What countries border the Strait of Hormuz?

Iran on the north shore; Oman (its Musandam peninsula exclave) on the south; the United Arab Emirates borders the southern approaches and surrounds the Omani exclave. The two shipping lanes pass through Omani and Iranian territorial waters.

The geography

Three countries, two lanes.

Iran holds the entire north shore of the strait, from where the Persian Gulf narrows to the Gulf of Oman. The Islamic Revolutionary Guard Corps Navy operates bases along that coast and on three islands inside the strait itself: Abu Musa and the Greater and Lesser Tunbs, whose sovereignty has been disputed since Iran seized them in 1971.

Oman’s Musandam peninsula forms the south shore. Musandam is a non-contiguous exclave: it is separated from the rest of Oman by roughly 70 kilometres of UAE territory, making it one of the few exclaves in the Arabian Peninsula. The main shipping lanes of the Traffic Separation Scheme pass through Omani territorial waters on the southward side.

The United Arab Emirates does not directly front the strait but borders the southern approaches and physically surrounds the Musandam exclave on its landward side. Dubai and Abu Dhabi, the two largest UAE commercial centres, depend heavily on the strait for their import traffic. The UAE’s own answer to a prolonged closure is the ADCOP pipeline, which runs from Habshan to Fujairah on the Gulf of Oman, bypassing the chokepoint for crude exports.

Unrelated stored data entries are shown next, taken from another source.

-- ==== Sys2Proof/Machine/Links.lean ====
section
/-! DEFINITION. Link events: LINK RESET, bad frames, breaks, unknown kinds (09_links_and_message_framing.md), and the
abandonment of a setup sequence (R166), which a reset of the service port brings about. -/

namespace Sys2Proof.Machine

/-! ### Abandonment of a setup sequence (R166) -/

/-- Part state to which an abandoned sequence returns (R166). -/
def PriorState.part : PriorState → PartState
  | .blank => .blank
  | .running => .running

/-- The Status and Setup Unit with its open sequence abandoned; unchanged outside SETUP (R166). -/
def StatusUnit.abandoned (u : StatusUnit) : StatusUnit :=
  if u.part = .setup then
    { u with part := (u.prior.map PriorState.part).getD .blank, prior := none, staged := none }
  else u

/-- An open setup sequence abandoned (R166). -/
def State.abandon (s : State) : State := { s with status := s.status.abandoned }

/-! ### The reset of a link (R72, R136, R160) -/

/-- A lane with its intake queue emptied (R72). -/
def Lane.emptied (k : Lane) : Lane := { k with queue := [] }

/-- The answer of a wrap in flight from a lane will be discarded (R72, R95). -/
def Engine.discard : Engine → LaneNo → Engine
  | .busy k w, i => if w.lane = i then .busy k { w with discarded := true } else .busy k w
  | e, _ => e

/-- A route's dispatch state with a stream opened on a link closed, without STREAM_END (R136). -/
def RouteDispatch.closedOn (d : RouteDispatch) (l : LinkId) : RouteDispatch :=
  match d.stream with
  | some st => if st.link = l then { d with stream := none } else d
  | none => d

/-- Every stream opened on a link closed (R136). -/
def closeStreams (ds : Vector RouteDispatch 4) (l : LinkId) : Vector RouteDispatch 4 :=
  Vec.gen fun r => (Vec.get ds r).closedOn l

/-- What the reset of a link does to the blocks that own work tied to it (R160). -/
def State.resetBlocks (s : State) : LinkId → State
  | .lane i =>
    { s with
      intake := { s.intake with lanes := Vec.put s.intake.lanes i (s.lane i).emptied }
      engine := s.engine.discard i }
  | .dispatch => { s with dispatch := closeStreams s.dispatch .dispatch }
  | .service => { s with dispatch := closeStreams s.dispatch .service, status := s.status.abandoned }

/-- The link itself at its reset: response queue emptied, frame being sent cut off, frame being received discarded (R160).
The stream pointer, the line and its rate are kept. DESIGN CHOICE (log 25). -/
def Link.reset (k : Link) (rx : Receiver) : Link := { k with receiver := rx, queue := [], sending := none }

/-- The reset of a link (R160), which leaves its receiver as said. -/
def State.resetLink (s : State) (l : LinkId) (rx : Receiver) : State :=
  let s' := s.resetBlocks l
  s'.setLink l ((s'.link l).reset rx)

/-- LINK RESET (R159): taken on every link and in every part state, even when the response queue is full; its payload may
have any length and is not read (R174), within the link's largest body. Its answer is the only entry of the emptied
queue. DEDUCED (log 12). -/
def execLinkReset (l : LinkId) (corr : Byte) (p : List Byte) (s : State) : Host.Outcome State Fault Refusal :=
  .next (
    if s.awake && (s.link l).receiver != .inBreak then
      if largestBody l < p.length + 2 then
        match frameArrives l (0x0F#8 :: corr :: p) s with
        | .gone s' => s'
        | .taken s' => s'
      else (s.resetLink l .hunting).answer l corr .done
    else s)

/-! ### Bad frames (R151 to R153) -/

/-- FRAME_BAD (R153): the characters received on a link up to the one at which its frame is found bad. The receiver takes
them; a bad frame is answered FRAME_BAD; characters that end no frame are held by the receiver. Characters that complete a
good frame are not this row's and leave the state as it was: such a frame comes as its request's row, which takes up from
the beginning that the receiver holds (DESIGN CHOICE, log 13). -/
def execFrameBad (l : LinkId) (chars : List LineChar) (s : State) : Host.Outcome State Fault Refusal :=
  .next (
    if s.awake then
      match (s.link l).receiver.hearAll (largestBody l) chars with
      | (rx, .bad) => s.setLink l { (s.link l).reportBad with receiver := rx }
      | (rx, .nothing) => s.setLink l { s.link l with receiver := rx }
      | (_, .complete _) => s
    else s)

/-! ### Breaks (R158) -/

/-- BREAK (R158): the line is at its break level; the link is reset and its receiver enters BREAK. Without supply or with
RESET held only the line's level changes. -/
def execLineBreak (l : LinkId) (s : State) : Host.Outcome State Fault Refusal :=
  .next (
    let held := s.setLink l { s.link l with low := true }
    if s.awake && (s.link l).receiver != .inBreak then held.resetLink l .inBreak else held)

/-- A receiver when its line returns to the idle level (R158). -/
def Receiver.released : Receiver → Receiver
  | .inBreak => .hunting
  | rx => rx

/-- BREAK_END (R158): the line returns to its idle level, and a receiver in BREAK enters HUNTING. -/
def execLineBreakEnd (l : LinkId) (s : State) : Host.Outcome State Fault Refusal :=
  .next (s.setLink l { s.link l with low := false, receiver := (s.link l).receiver.released })

/-! ### Unknown kinds (R154) -/

/-- UNKNOWN_KIND (R154): a complete good frame whose kind the part does not take as a request. A kind that it takes is
another row's, and leaves the state as it was (DEDUCED, log 1). -/
def execUnknownKind (l : LinkId) (corr : Byte) (kind : Byte) (p : List Byte) (s : State) :
    Host.Outcome State Fault Refusal :=
  .next (
    if requestKinds.contains kind then s
    else
      match frameArrives l (kind :: corr :: p) s with
      | .gone s' => s'
      | .taken s' => s'.answer l corr .unknownKind)

end Sys2Proof.Machine
end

The Traffic Separation Scheme divides transit into two lanes, each roughly 2 nautical miles wide, with an inbound lane, a separation zone, and an outbound lane. Both lanes run through a combination of Iranian and Omani territorial waters. There is no route through international waters: any commercial vessel transiting the strait is necessarily passing through the territorial sea of at least one of the two shoreline states.

The practical consequence is that Iran, as the north-shore power, controls the geographic chokepoint. Its formal closure declaration of early March 2026, following the airstrikes of 28 February 2026, was an exercise of that position. The live transit count against the ~94/day pre-crisis baseline is tracked on the homepage.

Frequently asked.

FAQ
  1. What countries border the Strait of Hormuz?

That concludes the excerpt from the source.